2

Bilime Gönül Vermişlerdi


  • Oluşturulma Tarihi : 05.02.2017 07:12
  • Güncelleme Tarihi :

ELİF YILMAZ

Geçmişte yazmış olduğum yazılarıma bir göz attım ve kaç kişiye ulaştığımın bir istatistiğini yaptım. Her yazar muhakkak geniş bir kitleye hitap etmek ister. Fakat yazar için en önemli olanı sabit bir takipçisinin olmasıdır.
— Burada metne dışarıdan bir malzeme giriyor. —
-- ==== Sys2Proof/Laws/Emptying.lean ====
section
/-! SUPPORT. The emptying of an inbox (R23, R103) as one change of the state, and what it and the release of the senders that
follows leave alone. -/

namespace Sys2Proof.Machine

theorem jobsWithout_eq (h : Handle) (js : List Job) :
    jobsWithout h js = js.take 1 ++ js.tail.filter fun k => k.inbox ≠ h := by
  cases js <;> rfl

theorem queuedSlots_eq (h : Handle) (js : List Job) :
    queuedSlots h js = (js.tail.filter fun k => k.inbox = h).flatMap Job.slots := by
  cases js <;> rfl

theorem markCurrent_eq (h : Handle) (js : List Job) : markCurrent h js =
    (js.take 1).map (fun j => if j.inbox = h then { j with resetMark := true } else j) ++ js.tail := by
  cases js <;> rfl

namespace State

variable {s : State}

theorem returnSlots_eq (xs : List PoolSlot) :
    s.returnSlots xs = if xs = [] then s else State.retryDeferred { s with poolFree := xs ++ s.poolFree } := by
  unfold returnSlots; cases xs <;> rfl

/-- The messages and queued jobs of the inbox go, their slots are free, and with a slot returned the deferred-refill list is
retried once (R23 step 1, R103). -/
theorem emptyInbox_eq (s : State) (h : Handle) :
    let freed := (s.inbox h).resident ++ (s.jobs.tail.filter fun k => k.inbox = h).flatMap Job.slots
    let w : State := { s.withInbox h { s.inbox h with
        resident := [], spilling := 0, backed := 0, refilling := 0, writeIndex := 0, readIndex := 0 } with
      jobs := s.jobs.take 1 ++ s.jobs.tail.filter fun k => k.inbox ≠ h
      deferred := s.deferred.filter fun k => k ≠ h
      poolFree := freed ++ s.poolFree }
    s.emptyInbox h = if freed = [] then w else w.retryDeferred := by
  intro freed w
  have slots : (s.inbox h).resident ++ queuedSlots h s.jobs = freed := by rw [queuedSlots_eq]
  unfold emptyInbox
  simp only [slots, returnSlots_eq, jobsWithout_eq]
  by_cases e : freed = []
  · have free : s.poolFree = w.poolFree := by show _ = freed ++ s.poolFree; rw [e]; rfl
    rw [if_pos e, if_pos e, show w = { w with poolFree := s.poolFree } by rw [free]]
    rfl
  · rw [if_neg e, if_neg e]; rfl

/-! ### The release of the senders, and the answer to a pending RECEIVE -/

theorem releaseAllGone_wakes (s : State) (h : Handle) : Wakes s (s.releaseAllGone h) :=
  releaseAllGone_keeps (P := Wakes s) h (fun k w => w.trans (endWait_wakes k _)) (.refl s)

theorem retryDeferred_lines : s.retryDeferred.lines = s.lines :=
  retryDeferred_keeps (P := fun t => t.lines = s.lines)
    (fun p _ e => by rw [(createRefill_eq e).2.2.2]; exact p) (fun _ p => p) rfl

theorem emptyInbox_lines (h : Handle) : (s.emptyInbox h).lines = s.lines := by
  rw [emptyInbox_eq]
  split
  · rfl
  · exact retryDeferred_lines

theorem completeReceive_lines (h : Handle) (code : ResultCode) : (s.completeReceive h code).lines = s.lines := by
  unfold completeReceive
  split
  · dsimp only
    split
    · split <;> rfl
    · rfl
  · rfl

end State
end Sys2Proof.Machine
end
Bu anlamda benim de bu yönde bir isteğim ve çabam her zaman olmuştur.

Bu hafta geçen haftalardan farklı olarak önceki haftalarda yayınlanan 'Bilime Gönül Verenler' adlı yazı dizisinde değinmiş olduğum hayat hikayelerinden birer kesit sunacağım.
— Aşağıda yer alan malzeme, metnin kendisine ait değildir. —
-- ==== Sys2Proof/Tests/Slice0.lean ====
section
/-! SUPPORT. The tests: which terms are well formed; small facts of the spec's own examples and layouts; and for every
obligation with hypotheses, states and operands that meet them, for each clause at the edge of its range. -/

namespace Sys2Proof.Tests

set_option Elab.async false

open Sys2Proof Sys2Proof.Machine

/-! ### Small states -/

def hA : Handle := ⟨0, 1#10⟩
def hB : Handle := ⟨1, 1#10⟩

/-- A task of priority 3 for every port, with L = 4. -/
def task (st : TaskState) : Task where
  state := st
  priority := 3
  affinity := 15#4
  frameLength := 4
  extension := false
  seedPort := none
  resume := .ok
  bound := none
  pendingSend := none

/-- What a port does for task `h` in state `st`, or else `rest`. -/
def portFor (h : Handle) (st : TaskState) (p : Port) (rest : PortState) : PortState :=
  match st with
  | .running q => if q = p then .run h false else rest
  | .saving q _ _ => if q = p then .saving .checkIn h [] else rest
  | _ => rest

/-- SERVICE with every port a supervisor's and IDLE but for what tasks `a` and `b` in slots 0 and 1 ask of it. -/
def scene (a b : Task) : State :=
  { State.reset with
    phase := .service
    items := { Config.Items.reset with supervisors := 15#4, backingEnable := true }
    tasks := (State.reset.tasks.set 0 ⟨1#10, some a⟩).set 1 ⟨1#10, some b⟩
    freeSlots := (List.finRange 64).drop 2
    ready := Vector.ofFn fun q =>
      (if a.state = .ready ∧ a.priority = q then [hA] else []) ++ if b.state = .ready ∧ b.priority = q then [hB] else []
    ports := Vector.ofFn fun p =>
      { PortUnit.reset false with state := portFor hA a.state p (portFor hB b.state p .idle) } }

/-- `s` with the unit of port `p` in state `st`. -/
def put (s : State) (p : Port) (st : PortState) : State := s.withPort p { s.port p with state := st }

/-- `s` with the first three arguments of port `p`. -/
def args (s : State) (p : Port) (a b c : Word) : State := s.withPort p { s.port p with args := #v[a, b, c, 0#32] }

/-- Tasks A, in `st`, and B, stopped. -/
def one (st : TaskState) : State := scene (task st) (task .dormant)

/-- A supervisor on P1, with the handle of task A, in `st`, in ARG0. -/
def overA (st : TaskState) : State := args (one st) 1 64#32 0#32 0#32

/-- A RUNNING task A on P0. -/
def busyPart : State := one (.running 0)

/-- `s` with the inbox of task A. -/
def inboxA (s : State) (ib : Inbox) : State := s.withInbox hA ib

/-- An inbox with ring capacity 2. -/
def ringed : Inbox := { Inbox.default with capacity := 2 }

/-- A backing job of task A's inbox with its burst attempt. -/
def working (s : State) (kind : JobKind) (attempt : Attempt) (mark : Bool) : State :=
  { s with
    poolFree := (List.finRange 512).drop 1
    jobs := [⟨kind, hA, mark, 0, 2, 0, 1, [0], 0, attempt⟩]
    burst := some ⟨kind == .spill, 0#32, 0, false⟩ }

/-! ### Well-formedness -/

theorem test_commandWordsAreNoInvalidCode :
    (∀ c ∈ Cmd.all, ∀ p, (Instr.cmdInvalidCode p 15#4 c.code).wellFormed = false) ∧
    (Instr.cmdInvalidCode 0 1#4 0xFFFFFF03#32).wellFormed = false := by decide

theorem test_otherWordsAreInvalidCodes :
    (Instr.cmdInvalidCode 0 15#4 0x0E#32).wellFormed = true ∧ (Instr.cmdInvalidCode 0 15#4 0x1E#32).wellFormed = true ∧
    (Instr.cmdInvalidCode 0 0#4 0x03#32).wellFormed = true ∧ (Instr.cmdInvalidCode 0 15#4 0x103#32).wellFormed = true := by
  decide

theorem test_registerWriteLeavesFourRegistersToTheirRows :
    ∀ a : BitVec 5, (Instr.registerWrite 0 a 15#4 0#32).wellFormed = false ↔ a ∈ [0x00#5, 0x07#5, 0x08#5, 0x19#5] := by
  decide

theorem test_everyOtherRowIsWellFormed :
    (Instr.dispatch 3).wellFormed = true ∧ (Instr.frameWrite 0 0#4 0#32).wellFormed = true ∧
    (Instr.partReset ⟨8, .stored⟩).wellFormed = true ∧ (Instr.eventEdge 15 true).wellFormed = true := by decide

/-! ### Facts of the spec -/

theorem test_noRowOfTheTableCarriesBits : ∀ n w, decodeTableWord n w = none := fun _ _ => rfl

theorem test_handleIsSlotAndGeneration :
    Handle.ofWord 67#32 = ⟨3, 1#10⟩ ∧ (⟨3, 1#10⟩ : Handle).bits = 67#16 ∧ Handle.null.bits = 0#16 := by decide

theorem test_descriptorPlaces : descriptorWord ⟨3, 1#10⟩ 16 true = 0x01100043#32 := by decide

theorem test_partinfoOfPort2AfterReset : State.reset.readWindow 2 0x17#5 = 0x46400002#32 := by decide +kernel

theorem test_resetConfiguration :
    itemWord State.reset.items 0x00#32 = 1#32 ∧ itemWord State.reset.items 0x01#32 = 8#32 ∧
    itemWord State.reset.items 0x03#32 = 1000#32 ∧ itemWord State.reset.items 0x09#32 = 4#32 := by decide

theorem test_attachFromReset : ∃ t, exec (.attach 2) State.reset = .next t ∧
    (t.port 2).state = .idle ∧ (t.port 2).result = 0x00020000#32 := ⟨_, rfl, by decide +kernel⟩

theorem test_firstCreatedTaskIsHandle64 :
    ∃ t, exec (.create 1) (args (scene (task .dormant) (task .dormant)) 1 5#32 15#32 4#32) = .next t ∧
      (t.port 1).result = 0x00420000#32 := ⟨_, rfl, by decide +kernel⟩

/-! ### What meets the hypotheses: the queue and the checks -/

theorem witness_EmptyQueueIsOneClockPeriod :
    State.reset.pending = [] ∧ State.reset.phase = .config ∧ busyPart.pending = [] ∧ busyPart.rstLow = false ∧
    busyPart.phase = .service ∧ busyPart.items.tickLine = false ∧
    { busyPart with dividerCount := 998 }.dividerCount + 1 < busyPart.items.divider ∧
    busyPart.items.divider ≤ { busyPart with dividerCount := 999 }.dividerCount + 1 := by decide +kernel

theorem witness_RefusedCommandsChangeOnlyTheirAnswer :
    (∀ c : Cmd, c.code ≠ maskBytes 15#4 0x1E#32) ∧
    (State.reset.quiet = true ∧ { State.reset with rstLow := true }.quiet = true ∧
      Cmd.dispatch.takenInPhase State.reset.phase = false) ∧
    (busyPart.quiet = true ∧ busyPart.rstLow = false ∧ (busyPart.port 0).prstLow = false ∧
      Cmd.beginService.takenInPhase busyPart.phase = false ∧ Cmd.seed.takenInPhase busyPart.phase = true ∧
      (busyPart.port 0).state.busy = false ∧ Cmd.seed.takenIn (busyPart.port 0).state = false ∧
      Cmd.halt.takenIn (busyPart.port 0).state = true ∧ Cmd.halt.supervisor = true) ∧
    (State.reset.items.supervisors.getLsbD 1 = false ∧ (put busyPart 1 .await).quiet = true ∧
      ((put busyPart 1 .await).port 1).state.busy = true ∧ Cmd.cancel.takenIn .await = true) := by
  refine ⟨fun c => ?_, ?_⟩
  · cases c <;> decide
  · decide +kernel

/-- A due deadline of task A, asleep. -/
def dueSleep : State := { one .sleeping with deadlines := [⟨hA, 0#32, .sleep⟩], expiring := true }

theorem witness_OutstandingExpiriesComeFirst :
    dueSleep.DeadlinesOrdered ∧ dueSleep.quiet = false ∧ dueSleep.rstLow = false ∧ (dueSleep.port 0).prstLow = false ∧
    dueSleep.deadlineDue = true ∧ { dueSleep with tickCounter := 5#32 }.deadlineDue = false ∧
    busyPart.deadlineDue = false ∧ busyPart.quiet = true := by decide +kernel

/-- A due sleep, a lease run out at P0 and an attempt that reached the timeout are settled together. -/
theorem test_settleMakesWhatIsOutstanding :
    let s := { working (dueSleep.withPort 0 { dueSleep.port 0 with leaseTick := .expired }) .spill .first false with
      burst := some ⟨true, 0#32, 4, true⟩ }
    s.settle.deadlines = [] ∧ (s.settle.task? hA).map (·.state) = some .ready ∧ (s.settle.port 0).state = .lost ∧
      s.settle.burst = none ∧ s.settle.jobs.map (·.attempt) = [.second] := by decide +kernel

/-! ### Ports -/

theorem witness_AttachAndDetachMoveThePort :
    (State.reset.Served 3 ∧ (State.reset.port 3).state = .offline) ∧
    ((put State.reset 0 .lost).Served 0 ∧ ((put State.reset 0 .lost).port 0).state = .lost) ∧
    (busyPart.Served 1 ∧ (busyPart.port 1).state = .idle) := by decide +kernel

theorem witness_BeginServiceEntersService :
    let s := put State.reset 1 .idle
    s.Served 1 ∧ s.phase = .config ∧ (s.port 1).state = .idle ∧ s.items.supervisors ≠ 0#4 ∧
    { s with items := { s.items with supervisors := 0#4 } }.items.supervisors = 0#4 := by decide +kernel

theorem witness_RevokeTakesAnotherPort :
    let s (w : Word) := args busyPart 1 w 0#32 0#32
    (s 4#32).SupervisorAt 1 ∧ 3 < (((s 4#32).port 1).args[0]).toNat ∧ (((s 1#32).port 1).args[0]).toNat = (1 : Port).val ∧
    (s 0#32).SupervisorAt 1 ∧ (((s 0#32).port 1).args[0]).toNat = (0 : Port).val ∧
    ((s 0#32).port 0).state ≠ .offline ∧ ((s 0#32).port 0).state ≠ .lost ∧
    (put (s 3#32) 3 .offline).SupervisorAt 1 ∧ ((put (s 3#32) 3 .offline).port 3).state = .offline ∧
    ((put (s 3#32) 3 .lost).port 3).state = .lost := by decide +kernel

/-- Port P1 waits for a task. -/
def waiting (s : State) : State := { put s 1 .await with awaitList := [1] }

/-- Port P0 seeds task A. -/
def seeding : State := put (scene { task .dormant with seedPort := some 0 } (task .dormant)) 0 (.saving .seed hA [])

theorem witness_LossOfAPortActsByItsState :
    (busyPart.Linked ∧ (busyPart.port 3).state = .idle) ∧
    ((waiting busyPart).Linked ∧ ((waiting busyPart).port 1).state = .await) ∧
    (∃ t, (put busyPart 0 (.loading hA 5 0)).Linked ∧
      ((put busyPart 0 (.loading hA 5 0)).port 0).state = .loading hA 5 0 ∧
      (put busyPart 0 (.loading hA 5 0)).task? hA = some t) ∧
    (∃ t, busyPart.Linked ∧ (busyPart.port 0).state = .run hA false ∧ busyPart.task? hA = some t) ∧
    (∃ t, (one (.saving 0 .recvWait false)).Linked ∧
      ((one (.saving 0 .recvWait false)).port 0).state = .saving .checkIn hA [] ∧
      (one (.saving 0 .recvWait false)).task? hA = some t) ∧
    ∃ t, seeding.Linked ∧ (seeding.port 0).state = .saving .seed hA [] ∧ seeding.task? hA = some t :=
  ⟨⟨State.linked_of_check (by decide +kernel), by decide +kernel⟩,
   ⟨State.linked_of_check (by decide +kernel), by decide +kernel⟩,
   ⟨_, State.linked_of_check (by decide +kernel), by decide +kernel, rfl⟩,
   ⟨_, State.linked_of_check (by decide +kernel), by decide +kernel, rfl⟩,
   ⟨_, State.linked_of_check (by decide +kernel), by decide +kernel, rfl⟩,
   ⟨_, State.linked_of_check (by decide +kernel), by decide +kernel, rfl⟩⟩

/-- P0 with PRST0# low, and the part with RST# low. -/
def lineLow : State := busyPart.withPort 0 (PortUnit.reset true)
def partLow : State := { busyPart with rstLow := true }

theorem witness_PortResetIsTheLossOfThePort :
    (lineLow.port 0).prstLow = true ∧ ((partLow.port 0).prstLow = false ∧ partLow.rstLow = true) ∧
    ((busyPart.port 0).prstLow = false ∧ busyPart.rstLow = false ∧ busyPart.quiet = true) := by decide +kernel

/-! ### Asking for a task and giving it up -/

theorem witness_DispatchHandsOutTheSelectedTaskOrWaits :
    ((one .ready).Served 0 ∧ (one .ready).phase = .service ∧ ((one .ready).port 0).state = .idle ∧
      (one .ready).select 0 = some hA ∧ (one .ready).task? hA = some (task .ready)) ∧
    ((one .dormant).Served 3 ∧ ((one .dormant).port 3).state = .idle ∧ (one .dormant).select 3 = none) := by
  decide +kernel

theorem witness_CancelEndsTheBusyState :
    ((waiting busyPart).Served 1 ∧ (waiting busyPart).phase = .service ∧ ((waiting busyPart).port 1).state = .await) ∧
    ((put busyPart 0 (.run hA true)).Served 0 ∧ ((put busyPart 0 (.run hA true)).port 0).state = .run hA true) ∧
    (busyPart.Served 0 ∧ (busyPart.port 0).state.Free ∧ (busyPart.port 2).state.Free) := by decide +kernel

theorem witness_YieldWithoutARivalReturnsAtOnce :
    let lower := scene (task (.running 0)) { task .ready with priority := 2 }
    lower.RunningAt 0 hA (task (.running 0)) ∧ lower.ready[(2 : Priority)] = [hB] ∧
    ∀ q : Priority, 3 ≤ q → ∀ r ∈ lower.ready[q], lower.eligible r 0 = false := by decide +kernel

theorem witness_YieldToARivalAndExitGiveTheTaskUp :
    let equal := scene (task (.running 0)) (task .ready)
    equal.RunningAt 0 hA (task (.running 0)) ∧ ∃ q : Priority, 3 ≤ q ∧ ∃ r ∈ equal.ready[q], equal.eligible r 0 = true := by
  decide +kernel

theorem witness_SleepBeginsATimedCheckIn :
    (args busyPart 0 0#32 0#32 0#32).RunningAt 0 hA (task (.running 0)) ∧
    (args busyPart 0 1#32 0#32 0#32).RunningAt 0 hA (task (.running 0)) ∧
    (args busyPart 0 65535#32 0#32 0#32).RunningAt 0 hA (task (.running 0)) ∧
    (args busyPart 0 65536#32 0#32 0#32).RunningAt 0 hA (task (.running 0)) := by decide +kernel

theorem witness_DeadlinesAreInsertedByDistance :
    [(⟨hA, 3#32, .sleep⟩ : Deadline), ⟨hB, 4#32, .recv⟩].Pairwise
      fun a b => a.distance 0xFFFFFFFF#32 ≤ b.distance 0xFFFFFFFF#32 := by decide

theorem witness_ReadyTasksAreOfferedToTheAwaitList :
    (waiting (one .dormant)).Linked ∧ (waiting (one .dormant)).task? hA = some (task .dormant) ∧
    (task .dormant).state ≠ .ready :=
  ⟨State.linked_of_check (by decide +kernel), by decide +kernel, by decide⟩

/-- Task A waits for room in the inbox of task B. -/
def sendWaiter (st : TaskState) : Task := { task st with pendingSend := some ⟨hB, 7#16, [1#32]⟩ }

/-- Task A on the sender list of task B. -/
def sending (st : TaskState) : State :=
  (scene (sendWaiter st) (task .dormant)).withInbox hB { Inbox.default with senders := [hA] }

theorem witness_EndOfAWaitWakesTheTask :
    (∀ st ∈ [TaskState.recvWait, .sleeping, .ready, .dormant, .running 3, .halted .portLost, .saving 2 .recvWait false,
        .saving 0 .sleeping false, .saving 0 .sleeping true, .saving 1 .readyTail false, .saving 1 .readyHead false],
      (one st).Linked ∧ (one st).task? hA = some (task st)) ∧
    ∀ st ∈ [TaskState.sendWait, .saving 3 .sendWait false],
      (sending st).Linked ∧ (sending st).task? hA = some (sendWaiter st) :=
  ⟨by intro st m; exact ⟨State.linked_of_check (by revert st; decide +kernel), rfl⟩,
   by intro st m; exact ⟨State.linked_of_check (by revert st; decide +kernel), rfl⟩⟩

/-! ### Messages -/

theorem witness_WordsCarryTheirFields : 63 < 64 ∧ (List.replicate 6 (1 : Word)).length ≤ 6 := by decide

/-- A message from task B. -/
def note : Message := ⟨.data, 7#16, hB, [1#32]⟩

/-- `s` with `n` pool slots free. -/
def free (s : State) (n : Nat) : State := { s with poolFree := (List.finRange 512).take n }

/-- `s` with `n` SPILL jobs of task B's inbox in the queue. -/
def queued (s : State) (n : Nat) : State :=
  { s with jobs := List.replicate n ⟨.spill, hB, false, 0, 2, 0, 1, [9], 0, .first⟩ }

/-- An inbox with as many resident messages as its limit allows. -/
def full : Inbox := { Inbox.default with limit := 2, resident := [20, 21] }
Her biri özel olan Cahit Arf, Ali Rıza Berkem, Remziye Hisar, Oktay Sinanoğlu, Feza Gürsey gibi değerli hayat hikayeleri unutulmasın istedim...

İlk kadın Kimyacımız Prof.Dr. Remziye Hisar… İsteklerine ulaşmak için azimle mücadele vermişti. İyi bir araştırmacı, kimyager, ev hanımı ve öğretmen... Mütareke yıllarında mesleğini devam ettirmekte idi. Hedeflediği noktalara gelmekte oldukça zorlandığını dile getiriyor. Fakat okuma tutkusu onu hep mücadeleye itmiş. Kadınların sadece öğretmenlik yapabildiği o yıllarda Remziye Hanım’ın ne derece yol aldığı aşikârdır. Remziye Hanım’ın hikâyesi bir başarı hikâyesi, Remziye Hanım tarihin içinde çınlayan ‘Bir Kadın Sesi’ dir.

19 Nisan 2015’te bu dünyadan göçen Oktay Sinanoğlu’nu rahmetle anıyor ve gençlere tavsiyesini bir kez de ben kendi dilinden aktarıyorum…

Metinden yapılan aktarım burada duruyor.